Because of the high tariff barrier, Bangladesh prefers to sign PTAs or preferential trade agreements. But it's neither here nor there and the gains from such arrangements are negligible.
What are the barriers to tariff reforms or signing FTAs in Bangladesh? What does it have to do with the so-called infant industries?
The infant industries in the country have become geriatric infants. We started by saying that we would protect the infant industries from foreign competition. To justify this decision, the protection had to be time-bound. The assumption was that these industries would become more efficient and competitive during the years of production and would be able to compete once protections were lifted. For instance, the biscuits industry in Bangladesh, to this day, receives protection over 100 percent. However, after decades of protection, this has become a political issue. The industry leaders have accumulated considerable political capital and lobbying power which prevents fruitful tariff reform.
You mentioned that factors service exports like remittances should be recognised for their role in poverty reduction and rural development? Could you please elaborate on the contribution of remittances?
Cross-country comparisons often come in handy when trying to understand how the balance of payment (BoP) varies across countries. While most countries exhibit similar trends, the case of Bangladesh - among a few other countries - is rather unique; particularly in terms of the transactions incorporated within the BoP calculation.
This uniqueness stems from the high rates of migration from Bangladesh, remitting billions of dollars back home and constituting a sizable share of its foreign reserve. Interestingly, remittances, despite their contribution, often remain overlooked in the discourse surrounding trade.

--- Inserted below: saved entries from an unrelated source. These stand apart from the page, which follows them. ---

/-- A binding that nothing has gone through. -/
def Binding.fresh (b : Binding) : Binding := { b with stopped := false, eows := 0, slots := [], out := none }

/-- A VP as its launch put it into its queue, with an empty context. [DEDUCED, log 59] -/
def Vp.fresh (x : Vp) : Vp := { x with
  stage := .preempted
  edges := x.edges.map fun e => { e with ring := [], bad := [] }
  ingress := x.ingress.map Binding.fresh
  egress := x.egress.map Binding.fresh
  waveDone := 0, waits := [], context := false, positions := [], preAt := [], control := [] }

/-- Launches removed from their queue by a PREEMPT: each VP's record is posted at once, and its context is empty: what a
RESUME would have restored is dropped (R242, R243). [DEDUCED, log 59] -/
def State.preemptQueued (s : State) (k : CoreId) (v : VpId) : State :=
  let vs := s.splicedWith v
  let s := s.unqueue v.die (s.vp v).queue vs
  vs.foldl (fun s w =>
    ((s.drop (s.tokensOf w)).setVp w (s.vp w).fresh).postVp w (record 7 0 0 (coreSrc k) w.handle)) s

/-- PREEMPT (R242). [DEDUCED, log 59] -/
def execPreempt (d a : XReg) (s : State) : Res :=
  onCore (.preempt d a) s fun k =>
    let t := ThreadId.core k
    let th := s.thread t
    let xa := (th.get a).toNat
    match s.named (coreDie k) th.tenant th.priv xa with
    | none => handleDone s t d 0 .badDesc
    | some v =>
      if !((s.splicedWith v).all fun w => (s.vp w).contextFits) then handleDone s t d 0 .badDesc
      else match (s.vp v).stage with
        | .live => handleDone (s.startPreempt v) t d 0 .ok
        | .queued => handleDone (s.preemptQueued k v) t d 0 .ok
        | .ending => handleDone s t d 2 .ok
        | _ => handleDone s t d 1 .ok

/-- RESUME (R243). -/
def execResume (d : XReg) (ca : CReg) (b : XReg) (s : State) : Res :=
  onCore (.resume d ca b) s fun k => release (fun s =>
    let t := ThreadId.core k
    let th := s.thread t
    let cap := th.cap ca
    let die := coreDie k
    match s.named die th.tenant th.priv (th.get b).toNat with
    | none => handleDone s t d 0 .badDesc
    | some v =>
      let x := s.vp v
      let save := x.saveCap
      if x.stage != .preempted || !cap.tag || cap.otype != 0 || cap.base != save.base ||
          cap.length != save.length || cap.tenant != save.tenant then handleDone s t d 0 .badDesc
      else
        let vs := s.splicedWith v
        let qu := s.queue die x.queue
        if (s.findBand die qu (vs.map s.vp) x.b false).isNone then handleDone s t d 0 .noBand
        else if queueDepth ≤ qu.launches.length then .next s
        else
          let s := vs.foldl (fun s w => s.setVp w { s.vp w with stage := .queued }) s
          handleDone (s.enqueueLaunch v x.queue true) t d v.handle .ok) s

/-- BARW (R244): it waits until one of its conditions holds. [DEDUCED, log 108] -/
def execBarw (d a : XReg) (s : State) : Res :=
  onCore (.barw d a) s fun k =>
    let t := ThreadId.core k
    let th := s.thread t
    let xa := (th.get a).toNat
    if xa / 2 ^ 32 != 0 then handleDone s t d 0 .badDesc
    else match s.named (coreDie k) th.tenant th.priv xa with
      | none => handleDone s t d 0 .ok
      | some v =>
        if (s.vp v).stage = .preempted then handleDone s t d 1 .ok
        else if (s.core k).events.isEmpty then .next s
        else handleDone s t d 2 .ok

/-- A binding word that SBIND accepts (R227, R229). -/
def bindingOk (w : Nat) : Bool :=
  field w 15 14 == 0 && field w 23 22 == 0 && (!bitAt w 4 || field w 3 0 == 0) &&
    decide (field w 13 8 ≤ field w 21 16)

/-- SBIND (R229). -/
def execSbind (d a b : XReg) (s : State) : Res :=
  onPrivCore (.sbind d a b) s fun k =>
    let t := ThreadId.core k
    let th := s.thread t
    let xa := (th.get a).toNat
    let xb := (th.get b).toNat
    let q : Fin 16 := Fin.ofNat 16 (field xa 3 0)
    let x := s.queue (coreDie k) q
    let old := x.binding.toNat
    if field xa 63 4 != 0 || field xb 63 32 != 0 || !bindingOk xb then handleDone s t d old .badDesc
    else if !x.launches.isEmpty then handleDone s t d old .rejected
    else handleDone (s.setQueue (coreDie k) q { x with binding := BitVec.ofNat 32 xb }) t d old .ok

/-- The cells of a row keep an image. [DEDUCED, log 60] -/
def State.rowKeeps (s : State) (r : RowId) : Bool :=
  (rowCells r).any fun c => (s.cell c).front.isSome || (s.cell c).back.isSome

/-- The kept images of a row dropped (R235). -/
def State.dropKept (s : State) (r : RowId) : State :=
  (rowCells r).foldl (fun s c => s.setCell c { s.cell c with front := none, back := none, filling := none }) s

/-- SBAR (R237). [DEDUCED, log 60] -/
def execSbar (d a : XReg) (s : State) : Res :=
  onCore (.sbar d a) s fun k =>
    let t := ThreadId.core k
    let th := s.thread t
    let xa := (th.get a).toNat
    let die := coreDie k
    let lo := field xa 5 0
    let hi := field xa 13 8
    let rows := (List.range 64).filter fun r => decide (lo ≤ r) && decide (r ≤ hi)
    let within (r : Nat) : Bool := (List.finRange 16).any fun q =>
      let x := s.queue die q
      !x.spire && x.owner == coreNum k && decide (x.low ≤ r) && decide (r ≤ x.high)
    if field xa 63 14 != 0 || field xa 7 6 != 0 || decide (hi < lo) || (!th.priv && !rows.all within) then
      handleDone s t d 0 .badDesc
    else
      let ids := rows.map fun r => (⟨die, Fin.ofNat 64 r⟩ : RowId)
      let free := ids.filter fun r => !s.rowBusy r && s.rowKeeps r
      handleDone (free.foldl (fun s r => s.dropKept r) s) t d free.length .ok

end Sys2Proof.Machine
end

Instead, much of the discourse regarding trade predominantly prioritises the exports and imports of non-factor goods and services, i.e., merchandise trade. What we miss out on is the role of factor exports, i.e., the role of migration and subsequent remittance inflow on our balance of payments. The penchant for glossing over a crucial factor export like migration is particularly salient in the discussion regarding export diversification or the resilience of the economy.

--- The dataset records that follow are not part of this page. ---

/-- R175 to R179: the lane and filter group. R176 to R179: what the filter group's results are. RMAX gives the largest
valid lane and RMIN the smallest, signed or unsigned; PSUM the wrapping sums of the valid lanes up to each; EXPD of
CMPK's two results gives back L with its unselected lanes cleared; NZSCAN gives the nonzero lanes with their
coordinates; JOIN gives for each lane the lowest match, and advances a side whose largest coordinate is not above the
other's. A lone NaN under PSUM.f is the model's reading (log 36). -/
def Obligations.CellLanes : Prop :=
  (∀ (f : C3),
     let k := f.m.val
     Result (.radd f) (fun x => Token.scalar (laneTreeSum (addOf k)
       ((List.range 16).map fun i => if x.l.ok i then (x.l.at i).toNat else 0))) ∧
     Result (.rmax f) (fun x => reduceToken (laneMax k) k x.l) ∧
     Result (.rmin f) (fun x => reduceToken (laneMin k) k x.l) ∧
     Result (.psum f) (fun x => psumToken k x.l) ∧
     Result (.perm f) (fun x => Token.lanes .data (fun i => x.r.ok i && x.l.ok ((x.r.at i).toNat % 16))
       fun i => x.l.at ((x.r.at i).toNat % 16)) ∧
     Result (.bcst f) (fun x => Token.lanes .data (fun _ => x.l.ok k) fun _ => x.l.at k) ∧
     Result (.lsh f) (fun x => Token.lanes .data (fun i => decide (i + k < 16) && x.l.ok (i + k)) fun i => x.l.at (i + k)) ∧
     Results (.cmpk f) (fun x => (cmpkTokens x.l x.r).1) (fun x => (cmpkTokens x.l x.r).2) ∧
     Result (.expd f) (fun x => expdToken x.l x.r) ∧
     Results (.nzscan f) (fun x => (nzscanTokens k x.l x.r).1) (fun x => (nzscanTokens k x.l x.r).2) ∧
     Results (.join f) (fun x => (joinTokens k x.l x.r).1) (fun x => (joinTokens k x.l x.r).2)) ∧
  (∀ (l r : Token),
     let zero (i : Nat) : Elem := if l.ok i && r.ok i && r.at i != 0 then l.at i else 0
     (∀ i, i < 16 → l.ok i = true →
       (l.at i).toInt ≤ ((reduceToken (laneMax 0) 0 l).at 0).toInt ∧
       (l.at i).toNat ≤ ((reduceToken (laneMax 1) 1 l).at 0).toNat ∧
       ((reduceToken (laneMin 0) 0 l).at 0).toInt ≤ (l.at i).toInt ∧
       ((reduceToken (laneMin 1) 1 l).at 0).toNat ≤ (l.at i).toNat ∧
       ∀ g ∈ [reduceToken (laneMax 0) 0 l, reduceToken (laneMax 1) 1 l, reduceToken (laneMin 0) 0 l,
           reduceToken (laneMin 1) 1 l], g.v = 1 ∧ ∃ j, j < 16 ∧ l.ok j = true ∧ g.at 0 = l.at j) ∧
     ((∀ i, i < 16 → l.ok i = false) → ∀ op m, (reduceToken op m l).v = 0) ∧
     (∀ i, i < 16 → (psumToken 0 l).ok i = l.ok i ∧ (l.ok i = true →
       (psumToken 0 l).at i = ((List.range (i + 1)).filter fun j => l.ok j).foldl (fun a j => a + l.at j) 0)) ∧
     (∀ i, i < 16 →
       let back := expdToken (cmpkTokens l r).1 (cmpkTokens l r).2
       back.ok i = (l.ok i && r.ok i && r.at i != 0) ∧ back.at i = zero i) ∧
     (∀ m : Fin 2,
       let sel := (List.range 16).filter fun i => l.ok i && l.at i != 0 && (m == 1 || l.at i != 0x80000000)
       let base := if r.ok 0 then r.at 0 else 0
       let (t0, t1) := nzscanTokens m.val l r
       ∀ j, j < 16 → t0.ok j = decide (j < sel.length) ∧ t1.ok j = decide (j < sel.length) ∧
         (j < sel.length → t0.at j = l.at (sel.getD j 0) ∧ t1.at j = base + BitVec.ofNat 32 (sel.getD j 0))) ∧
     (∀ t0 t1, joinTokens 0 l r = (t0, t1) →
       t1.v = 3 ∧
       (∀ i, i < 16 →
         ((∃ j, j < 16 ∧ r.ok j = true ∧ r.at j = l.at i) → l.ok i = true → l.at i ≠ 0xFFFFFFFF →
           t0.ok i = true ∧ r.ok (t0.at i).toNat = true ∧ r.at (t0.at i).toNat = l.at i ∧
           ∀ j, j < (t0.at i).toNat → r.ok j = true → r.at j ≠ l.at i) ∧
         (l.ok i = false ∨ l.at i = 0xFFFFFFFF ∨ (∀ j, j < 16 → r.ok j = true → r.at j ≠ l.at i) → t0.ok i = false)) ∧
       (∀ i j, i < 16 → j < 16 → l.ok i = true → r.ok j = true →
         (∀ k, k < 16 → l.ok k = true → (l.at k).toNat ≤ (l.at i).toNat) →
         (∀ k, k < 16 → r.ok k = true → (r.at k).toNat ≤ (r.at j).toNat) →
         t1.at 0 = (if (l.at i).toNat ≤ (r.at j).toNat then 1 else 0) ∧
         t1.at 1 = (if (r.at j).toNat ≤ (l.at i).toNat then 1 else 0))) ∧
     (joinTokens 1 l r).1 = (joinTokens 0 r l).1)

We observed significantly higher remittance inflow during the Covid-19 pandemic, as opposed to earlier fiscal years. Would you say that the higher remittance inflow absorbed much of the shocks of the pandemic?
Although non-factor exports and factor exports have different transmission mechanisms, their impact on the economy, to say the least, is consistent. Typical merchandise exports increase the production of certain goods, flourishes certain industries and fosters growth in employment. A low unemployment rate - typically accompanied by high aggregate demand - can insulate the economy against exogenous shocks.
Factor services like migration usually translate into high remittance inflow to the ones left behind in the country of origin. In almost all cases, remittance inflow encourages households to consume and demand more goods and services, which on a micro level, cushions the migrant households from sliding into poverty. On a macro level, the higher demand - like in the case of merchandise exports - leads to higher production and can drive the economic machine.